• _TASK DIRECTIONS_:
Output exactly the lines below, starting with the line that has "place.at_ % 128 = 0 → (s.memOf" and going on through the line that has "as a whole -/", both included, and no other lines.

• _THE RECORDS_:
━━━━
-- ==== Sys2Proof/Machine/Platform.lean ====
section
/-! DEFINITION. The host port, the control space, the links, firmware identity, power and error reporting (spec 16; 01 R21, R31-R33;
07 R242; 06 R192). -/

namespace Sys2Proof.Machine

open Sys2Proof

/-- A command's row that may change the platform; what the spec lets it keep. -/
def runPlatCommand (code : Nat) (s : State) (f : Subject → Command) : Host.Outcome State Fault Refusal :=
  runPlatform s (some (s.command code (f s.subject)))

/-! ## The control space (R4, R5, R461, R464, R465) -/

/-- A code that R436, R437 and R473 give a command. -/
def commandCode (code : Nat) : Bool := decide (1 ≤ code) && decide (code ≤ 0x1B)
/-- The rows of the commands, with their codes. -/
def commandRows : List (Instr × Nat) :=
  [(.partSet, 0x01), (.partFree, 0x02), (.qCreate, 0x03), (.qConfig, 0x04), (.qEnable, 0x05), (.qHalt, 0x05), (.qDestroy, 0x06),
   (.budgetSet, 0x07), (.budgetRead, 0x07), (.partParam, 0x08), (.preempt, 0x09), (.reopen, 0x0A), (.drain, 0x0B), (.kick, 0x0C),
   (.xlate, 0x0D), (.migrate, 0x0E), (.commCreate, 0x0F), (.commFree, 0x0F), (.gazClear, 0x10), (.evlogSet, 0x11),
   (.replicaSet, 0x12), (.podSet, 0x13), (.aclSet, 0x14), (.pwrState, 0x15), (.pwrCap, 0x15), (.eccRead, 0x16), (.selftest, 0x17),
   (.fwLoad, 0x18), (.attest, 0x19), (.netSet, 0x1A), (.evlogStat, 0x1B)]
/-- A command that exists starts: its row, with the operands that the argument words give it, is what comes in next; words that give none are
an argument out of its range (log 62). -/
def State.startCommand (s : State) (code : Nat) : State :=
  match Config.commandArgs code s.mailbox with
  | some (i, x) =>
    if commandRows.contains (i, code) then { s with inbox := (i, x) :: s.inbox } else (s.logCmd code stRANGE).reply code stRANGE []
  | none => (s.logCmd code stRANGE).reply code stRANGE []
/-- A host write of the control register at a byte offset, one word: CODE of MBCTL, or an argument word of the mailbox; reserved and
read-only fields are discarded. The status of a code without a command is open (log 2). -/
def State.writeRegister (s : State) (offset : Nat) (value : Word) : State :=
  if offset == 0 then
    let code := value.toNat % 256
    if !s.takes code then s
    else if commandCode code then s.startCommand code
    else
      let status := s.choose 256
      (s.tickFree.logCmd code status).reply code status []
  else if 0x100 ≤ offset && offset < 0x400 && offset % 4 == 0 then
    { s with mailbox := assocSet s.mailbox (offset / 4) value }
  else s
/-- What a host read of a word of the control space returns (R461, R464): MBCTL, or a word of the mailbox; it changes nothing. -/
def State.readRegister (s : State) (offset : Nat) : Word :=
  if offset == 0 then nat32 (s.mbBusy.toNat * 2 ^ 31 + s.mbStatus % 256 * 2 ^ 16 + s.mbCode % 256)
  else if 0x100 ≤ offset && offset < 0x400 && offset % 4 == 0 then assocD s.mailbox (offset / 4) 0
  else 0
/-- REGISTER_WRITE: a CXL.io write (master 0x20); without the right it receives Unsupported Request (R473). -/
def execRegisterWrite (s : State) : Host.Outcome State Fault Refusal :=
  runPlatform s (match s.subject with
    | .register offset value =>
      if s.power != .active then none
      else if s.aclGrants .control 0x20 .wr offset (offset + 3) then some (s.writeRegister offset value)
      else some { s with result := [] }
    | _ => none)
━━━━
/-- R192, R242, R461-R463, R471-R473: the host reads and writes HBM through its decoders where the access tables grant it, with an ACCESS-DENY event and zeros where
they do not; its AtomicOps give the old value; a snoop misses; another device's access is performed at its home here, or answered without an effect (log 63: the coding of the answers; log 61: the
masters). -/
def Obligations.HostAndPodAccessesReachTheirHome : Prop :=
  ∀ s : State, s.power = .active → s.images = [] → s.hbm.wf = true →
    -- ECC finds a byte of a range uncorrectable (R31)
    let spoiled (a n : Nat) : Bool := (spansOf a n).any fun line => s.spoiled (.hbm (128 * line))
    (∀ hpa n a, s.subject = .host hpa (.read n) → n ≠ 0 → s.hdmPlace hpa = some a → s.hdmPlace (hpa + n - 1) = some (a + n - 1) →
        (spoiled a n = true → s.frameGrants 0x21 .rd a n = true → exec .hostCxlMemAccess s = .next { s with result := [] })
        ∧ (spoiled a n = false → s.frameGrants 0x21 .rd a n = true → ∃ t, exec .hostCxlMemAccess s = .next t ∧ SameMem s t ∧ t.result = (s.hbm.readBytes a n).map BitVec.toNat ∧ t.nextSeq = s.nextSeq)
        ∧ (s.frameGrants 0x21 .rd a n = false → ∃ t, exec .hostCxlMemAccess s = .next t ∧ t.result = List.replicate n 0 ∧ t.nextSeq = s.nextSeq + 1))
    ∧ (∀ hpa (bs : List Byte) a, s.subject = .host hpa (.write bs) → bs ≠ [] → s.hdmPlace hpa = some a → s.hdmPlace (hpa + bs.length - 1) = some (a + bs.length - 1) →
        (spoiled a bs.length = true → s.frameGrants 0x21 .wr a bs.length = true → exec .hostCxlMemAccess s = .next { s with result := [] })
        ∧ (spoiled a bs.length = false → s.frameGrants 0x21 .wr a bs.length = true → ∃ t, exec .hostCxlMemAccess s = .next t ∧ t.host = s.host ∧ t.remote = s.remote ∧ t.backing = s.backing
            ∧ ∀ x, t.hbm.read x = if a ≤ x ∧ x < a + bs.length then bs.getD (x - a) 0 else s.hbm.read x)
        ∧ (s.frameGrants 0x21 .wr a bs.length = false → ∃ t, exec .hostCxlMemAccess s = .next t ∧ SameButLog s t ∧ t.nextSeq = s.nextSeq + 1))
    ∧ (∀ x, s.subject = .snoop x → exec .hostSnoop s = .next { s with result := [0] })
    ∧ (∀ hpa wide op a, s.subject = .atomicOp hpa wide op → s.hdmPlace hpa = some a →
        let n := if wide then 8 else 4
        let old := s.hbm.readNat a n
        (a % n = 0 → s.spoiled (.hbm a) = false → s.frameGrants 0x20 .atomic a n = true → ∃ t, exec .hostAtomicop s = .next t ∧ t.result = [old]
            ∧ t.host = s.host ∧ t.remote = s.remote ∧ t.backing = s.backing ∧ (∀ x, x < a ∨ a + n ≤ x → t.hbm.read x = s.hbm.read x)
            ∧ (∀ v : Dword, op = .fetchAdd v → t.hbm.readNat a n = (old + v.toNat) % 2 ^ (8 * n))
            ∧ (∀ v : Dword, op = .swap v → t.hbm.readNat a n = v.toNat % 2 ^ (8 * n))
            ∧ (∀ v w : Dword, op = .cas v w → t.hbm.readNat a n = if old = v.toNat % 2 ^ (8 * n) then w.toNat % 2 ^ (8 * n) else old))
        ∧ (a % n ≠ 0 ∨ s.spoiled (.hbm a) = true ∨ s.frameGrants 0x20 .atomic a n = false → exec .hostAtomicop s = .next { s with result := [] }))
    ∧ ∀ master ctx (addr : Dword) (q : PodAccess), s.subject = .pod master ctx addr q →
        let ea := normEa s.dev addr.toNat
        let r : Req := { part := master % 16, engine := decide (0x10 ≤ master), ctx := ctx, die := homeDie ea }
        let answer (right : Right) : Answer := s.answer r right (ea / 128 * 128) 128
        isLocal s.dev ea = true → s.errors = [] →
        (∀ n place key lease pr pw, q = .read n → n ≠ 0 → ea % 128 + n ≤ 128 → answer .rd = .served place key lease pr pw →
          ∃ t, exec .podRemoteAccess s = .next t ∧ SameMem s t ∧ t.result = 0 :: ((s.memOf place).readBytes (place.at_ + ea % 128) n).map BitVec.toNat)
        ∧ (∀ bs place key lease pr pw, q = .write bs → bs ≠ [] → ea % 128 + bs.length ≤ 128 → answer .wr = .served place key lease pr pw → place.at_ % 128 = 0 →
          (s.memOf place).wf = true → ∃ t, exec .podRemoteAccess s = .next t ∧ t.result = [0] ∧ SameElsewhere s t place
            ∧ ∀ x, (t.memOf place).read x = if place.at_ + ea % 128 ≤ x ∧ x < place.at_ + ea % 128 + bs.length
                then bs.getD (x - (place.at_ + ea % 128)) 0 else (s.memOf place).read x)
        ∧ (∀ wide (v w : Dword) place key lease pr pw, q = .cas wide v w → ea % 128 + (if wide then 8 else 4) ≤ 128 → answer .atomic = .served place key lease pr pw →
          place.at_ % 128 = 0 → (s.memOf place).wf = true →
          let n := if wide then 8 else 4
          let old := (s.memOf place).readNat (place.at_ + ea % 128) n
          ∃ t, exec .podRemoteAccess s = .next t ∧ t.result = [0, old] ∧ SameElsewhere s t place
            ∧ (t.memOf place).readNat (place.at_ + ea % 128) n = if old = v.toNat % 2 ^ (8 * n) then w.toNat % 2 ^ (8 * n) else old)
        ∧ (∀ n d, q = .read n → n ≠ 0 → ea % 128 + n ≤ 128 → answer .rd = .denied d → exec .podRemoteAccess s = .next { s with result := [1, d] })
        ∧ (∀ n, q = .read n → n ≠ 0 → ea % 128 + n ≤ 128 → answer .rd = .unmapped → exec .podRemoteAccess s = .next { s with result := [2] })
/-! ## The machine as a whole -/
━━━━
• _TASK ANSWER_:
          place.at_ % 128 = 0 → (s.memOf place).wf = true →
          let n := if wide then 8 else 4
          let old := (s.memOf place).readNat (place.at_ + ea % 128) n
          ∃ t, exec .podRemoteAccess s = .next t ∧ t.result = [0, old] ∧ SameElsewhere s t place
            ∧ (t.memOf place).readNat (place.at_ + ea % 128) n = if old = v.toNat % 2 ^ (8 * n) then w.toNat % 2 ^ (8 * n) else old)
        ∧ (∀ n d, q = .read n → n ≠ 0 → ea % 128 + n ≤ 128 → answer .rd = .denied d → exec .podRemoteAccess s = .next { s with result := [1, d] })
        ∧ (∀ n, q = .read n → n ≠ 0 → ea % 128 + n ≤ 128 → answer .rd = .unmapped → exec .podRemoteAccess s = .next { s with result := [2] })
/-! ## The machine as a whole -/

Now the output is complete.